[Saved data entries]
※ ※ ※

-- ==== Sys2Proof/Machine/Kiln.lean ====
section
/-! DEFINITION. The kiln (06 R193 to R218, 03 R124 to R126, 13 R403 to R405): operand blocks, `mma` and `mldw`, the latched
weights, and the steps of an operation. -/

namespace Sys2Proof.Machine

/-- Fields of word 1 of an operand block (06 R195). -/
def kFmt (o : Word × Word) : Nat := fld o.2 63 60
def kKind (o : Word × Word) : Nat := fld o.2 59 58
def kTr (o : Word × Word) : Bool := o.2.getLsbD 57
def kRot (o : Word × Word) : Nat := fld o.2 56 52
def kKb0 (o : Word × Word) : Nat := fld o.2 51 47
def kTpitch (o : Word × Word) : Nat := fld o.2 46 32
def kRpitch (o : Word × Word) : Nat := fld o.2 31 12
def kK (o : Word × Word) : Nat := fld o.2 11 0
/-- Bits of an element of an operand format (06 R193). -/
def kBits (f : Nat) : Nat := if f ≤ 1 then 16 else if f ≤ 3 then 8 else if f ≤ 5 then 6 else 4
/-- Largest K of a weight tile, and K held by an A register group (06 R193). -/
def kLimit (f : Nat) : Nat := if f ≤ 1 then 256 else if f ≤ 5 then 512 else 1024
def kGroup (f : Nat) : Nat := if f ≤ 1 then 32 else if f ≤ 5 then 64 else 128
/-- Bytes of a stored row and the number of stored rows of an operand (06 R196). -/
def kRowLen (isA : Bool) (o : Word × Word) : Nat :=
  (if kTr o then (if isA then 32 else kK o) else (if isA then kK o else 256)) * kBits (kFmt o) / 8
def kRows (isA : Bool) (o : Word × Word) : Nat :=
  if kTr o then (if isA then kK o else 256) else (if isA then 32 else kK o)
/-- The job's transpose window as cluster-memory offsets (17 R454). -/
def transWindow (s : State) (g : Gang) : Nat := fld (jobWord s g 4) 63 48 * 65536
/-- Whether an operand block breaks 06 R197 by itself. A block of registers has no tag that `tr` or `rot` could rest on (log 25). The tag of
a base is a case of its own under `tr` and `rot` alone; otherwise the address check finds it (R211). -/
def blockBad (s : State) (g : Gang) (isA : Bool) (o : Word × Word) : Bool :=
  let f := kFmt o
  let regs := kKind o = 1
  let len := kRowLen isA o
  let tag := tagOf o.1
  7 ≤ f || 2 ≤ kKind o || (regs && !isA) || kK o = 0 || kK o % 32 ≠ 0 || (!isA && kKb0 o ≠ 0) ||
    ((f ≤ 1 || regs) && kTpitch o ≠ 0) || (regs && kRpitch o ≠ 0) || (!isA && kLimit f < kK o) ||
    (if regs then fld o.1 63 15 ≠ 0 || o.1.getLsbD 7 || kGroup f < kK o || kTr o || kRot o ≠ 0
    else
      o.1.toNat % 64 ≠ 0 || kRpitch o < len || kRpitch o % (if kTr o then 64 else 16) ≠ 0 ||
        (kTr o && (tag ≠ 2 || o.1.toNat % 2 ^ 60 < 0x600000 ||
          0x600000 + transWindow s g < o.1.toNat % 2 ^ 60 + (kRows isA o - 1) * kRpitch o + len)) ||
        (kRot o ≠ 0 && (kTr o || (tag ≠ 2 && tag ≠ 5) || len % 32 ≠ 0)))
/-- Whether two formats pair (06 R194). -/
def pairs (a b : Nat) : Bool := (a ≤ 1) = (b ≤ 1)

/-- The address of byte `b` of stored row `i` (06 R196). -/
def rowAddr (isA : Bool) (o : Word × Word) (i b : Nat) : Word :=
  let q := kRowLen isA o / 32
  let b' := if kRot o = 0 then b else 32 * ((b / 32 + i * kRot o) % q) + b % 32
  o.1 + wd (i * kRpitch o + b')
/-- The first scale byte of an operand (06 R195). -/
def scaleBase (o : Word × Word) : Word := o.1 + wd (64 * kTpitch o)
/-- An operand byte's mapping: tags 0x0, 0x2 and 0x5 alone hold operands (06 R195); rows and scales may run past them. -/
def kilnByte (s : State) (c : Coords) (job : Nat) (a : Word) : Except Nat Hit :=
  if tagOf a = 15 then .error cDevice
  else if tagOf a = 0 || tagOf a = 2 || tagOf a = 5 then mapByte s c job noWin a
  else .error cSpace
/-- The address check of `n` consecutive bytes (06 R211): mappings change at multiples of 4 KiB alone. -/
def segFault (f : Word → Except Nat Hit) (lane : Nat) (a : Word) (n : Nat) : Option Trap :=
  if n = 0 then none
  else
    let first := 4096 - a.toNat % 4096
    let pts := a :: ((List.range (n / 4096 + 1)).map (fun i => first + 4096 * i)).filterMap
      (fun d => if d < n then some (a + wd d) else none)
    pts.findSome? (fun x => match spanHits f permR (wd lane) 1 x with
      | .error t => some t
      | .ok _ => none)
/-- The byte range of the elements `p` to `p + n - 1` of a stored row. -/
def elemSpan (w p n : Nat) : Nat × Nat := (w * p / 8, ceilDiv (w * (p + n)) 8 - w * p / 8)
/-- The address check of an A operand in memory for the rows of a mask and the blocks from `from_` on (06 R211, 13 R403). -/
def checkA (s : State) (g : Gang) (o : Word × Word) (act : W32) (from_ : Nat) : Option Trap :=
  let f := kilnByte s g.at_ g.job
  let w := kBits (kFmt o)
  let k0 := 32 * from_
  let byRow := (lanesOf act).findSome? (fun l =>
    let el :=
      if kTr o then
        (List.range (kK o - k0)).findSome? (fun k =>
          let sp := elemSpan w l 1
          segFault f l (rowAddr true o (k0 + k) sp.1) sp.2)
      else
        let sp := elemSpan w k0 (kK o - k0)
        if kRot o = 0 then segFault f l (rowAddr true o l sp.1) sp.2
        else
          let q := kRowLen true o / 32
          (List.range q).findSome? (fun p =>
            let b := (p + q - l * kRot o % q) % q
            let lo := max sp.1 (32 * b)
            segFault f l (rowAddr true o l lo) (min (sp.1 + sp.2) (32 * b + 32) - lo))
    match el with
    | some t => some t
    | none => if w = 16 then none else segFault f l (scaleBase o + wd (32 * l + from_)) (kK o / 32 - from_))
  byRow
/-- The address check of a B operand (06 R211). -/
def checkB (s : State) (g : Gang) (o : Word × Word) : Option Trap :=
  let f := kilnByte s g.at_ g.job
  match (List.range (kRows false o)).findSome? (fun i => segFault f 0 (o.1 + wd (i * kRpitch o)) (kRowLen false o)) with
  | some t => some t
  | none => if kBits (kFmt o) = 16 then none else segFault f 0 (scaleBase o) (256 * (kK o / 32))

※ ※ ※

-- Your goal --
Transcribe all of the data so that each line matches the source exactly.

-- Answer to this problem --
-- ==== Sys2Proof/Machine/Kiln.lean ====
section
/-! DEFINITION. The kiln (06 R193 to R218, 03 R124 to R126, 13 R403 to R405): operand blocks, `mma` and `mldw`, the latched
weights, and the steps of an operation. -/

namespace Sys2Proof.Machine

/-- Fields of word 1 of an operand block (06 R195). -/
def kFmt (o : Word × Word) : Nat := fld o.2 63 60
def kKind (o : Word × Word) : Nat := fld o.2 59 58
def kTr (o : Word × Word) : Bool := o.2.getLsbD 57
def kRot (o : Word × Word) : Nat := fld o.2 56 52
def kKb0 (o : Word × Word) : Nat := fld o.2 51 47
def kTpitch (o : Word × Word) : Nat := fld o.2 46 32
def kRpitch (o : Word × Word) : Nat := fld o.2 31 12
def kK (o : Word × Word) : Nat := fld o.2 11 0
/-- Bits of an element of an operand format (06 R193). -/
def kBits (f : Nat) : Nat := if f ≤ 1 then 16 else if f ≤ 3 then 8 else if f ≤ 5 then 6 else 4
/-- Largest K of a weight tile, and K held by an A register group (06 R193). -/
def kLimit (f : Nat) : Nat := if f ≤ 1 then 256 else if f ≤ 5 then 512 else 1024
def kGroup (f : Nat) : Nat := if f ≤ 1 then 32 else if f ≤ 5 then 64 else 128
/-- Bytes of a stored row and the number of stored rows of an operand (06 R196). -/
def kRowLen (isA : Bool) (o : Word × Word) : Nat :=
  (if kTr o then (if isA then 32 else kK o) else (if isA then kK o else 256)) * kBits (kFmt o) / 8
def kRows (isA : Bool) (o : Word × Word) : Nat :=
  if kTr o then (if isA then kK o else 256) else (if isA then 32 else kK o)
/-- The job's transpose window as cluster-memory offsets (17 R454). -/
def transWindow (s : State) (g : Gang) : Nat := fld (jobWord s g 4) 63 48 * 65536
/-- Whether an operand block breaks 06 R197 by itself. A block of registers has no tag that `tr` or `rot` could rest on (log 25). The tag of
a base is a case of its own under `tr` and `rot` alone; otherwise the address check finds it (R211). -/
def blockBad (s : State) (g : Gang) (isA : Bool) (o : Word × Word) : Bool :=
  let f := kFmt o
  let regs := kKind o = 1
  let len := kRowLen isA o
  let tag := tagOf o.1
  7 ≤ f || 2 ≤ kKind o || (regs && !isA) || kK o = 0 || kK o % 32 ≠ 0 || (!isA && kKb0 o ≠ 0) ||
    ((f ≤ 1 || regs) && kTpitch o ≠ 0) || (regs && kRpitch o ≠ 0) || (!isA && kLimit f < kK o) ||
    (if regs then fld o.1 63 15 ≠ 0 || o.1.getLsbD 7 || kGroup f < kK o || kTr o || kRot o ≠ 0
    else
      o.1.toNat % 64 ≠ 0 || kRpitch o < len || kRpitch o % (if kTr o then 64 else 16) ≠ 0 ||
        (kTr o && (tag ≠ 2 || o.1.toNat % 2 ^ 60 < 0x600000 ||
          0x600000 + transWindow s g < o.1.toNat % 2 ^ 60 + (kRows isA o - 1) * kRpitch o + len)) ||
        (kRot o ≠ 0 && (kTr o || (tag ≠ 2 && tag ≠ 5) || len % 32 ≠ 0)))
/-- Whether two formats pair (06 R194). -/
def pairs (a b : Nat) : Bool := (a ≤ 1) = (b ≤ 1)

/-- The address of byte `b` of stored row `i` (06 R196). -/
def rowAddr (isA : Bool) (o : Word × Word) (i b : Nat) : Word :=
  let q := kRowLen isA o / 32
  let b' := if kRot o = 0 then b else 32 * ((b / 32 + i * kRot o) % q) + b % 32
  o.1 + wd (i * kRpitch o + b')
/-- The first scale byte of an operand (06 R195). -/
def scaleBase (o : Word × Word) : Word := o.1 + wd (64 * kTpitch o)
/-- An operand byte's mapping: tags 0x0, 0x2 and 0x5 alone hold operands (06 R195); rows and scales may run past them. -/
def kilnByte (s : State) (c : Coords) (job : Nat) (a : Word) : Except Nat Hit :=
  if tagOf a = 15 then .error cDevice
  else if tagOf a = 0 || tagOf a = 2 || tagOf a = 5 then mapByte s c job noWin a
  else .error cSpace
/-- The address check of `n` consecutive bytes (06 R211): mappings change at multiples of 4 KiB alone. -/
def segFault (f : Word → Except Nat Hit) (lane : Nat) (a : Word) (n : Nat) : Option Trap :=
  if n = 0 then none
  else
    let first := 4096 - a.toNat % 4096
    let pts := a :: ((List.range (n / 4096 + 1)).map (fun i => first + 4096 * i)).filterMap
      (fun d => if d < n then some (a + wd d) else none)
    pts.findSome? (fun x => match spanHits f permR (wd lane) 1 x with
      | .error t => some t
      | .ok _ => none)
/-- The byte range of the elements `p` to `p + n - 1` of a stored row. -/
def elemSpan (w p n : Nat) : Nat × Nat := (w * p / 8, ceilDiv (w * (p + n)) 8 - w * p / 8)
/-- The address check of an A operand in memory for the rows of a mask and the blocks from `from_` on (06 R211, 13 R403). -/
def checkA (s : State) (g : Gang) (o : Word × Word) (act : W32) (from_ : Nat) : Option Trap :=
  let f := kilnByte s g.at_ g.job
  let w := kBits (kFmt o)
  let k0 := 32 * from_
  let byRow := (lanesOf act).findSome? (fun l =>
    let el :=
      if kTr o then
        (List.range (kK o - k0)).findSome? (fun k =>
          let sp := elemSpan w l 1
          segFault f l (rowAddr true o (k0 + k) sp.1) sp.2)
      else
        let sp := elemSpan w k0 (kK o - k0)
        if kRot o = 0 then segFault f l (rowAddr true o l sp.1) sp.2
        else
          let q := kRowLen true o / 32
          (List.range q).findSome? (fun p =>
            let b := (p + q - l * kRot o % q) % q
            let lo := max sp.1 (32 * b)
            segFault f l (rowAddr true o l lo) (min (sp.1 + sp.2) (32 * b + 32) - lo))
    match el with
    | some t => some t
    | none => if w = 16 then none else segFault f l (scaleBase o + wd (32 * l + from_)) (kK o / 32 - from_))
  byRow
/-- The address check of a B operand (06 R211). -/
def checkB (s : State) (g : Gang) (o : Word × Word) : Option Trap :=
  let f := kilnByte s g.at_ g.job
  match (List.range (kRows false o)).findSome? (fun i => segFault f 0 (o.1 + wd (i * kRpitch o)) (kRowLen false o)) with
  | some t => some t
  | none => if kBits (kFmt o) = 16 then none else segFault f 0 (scaleBase o) (256 * (kK o / 32))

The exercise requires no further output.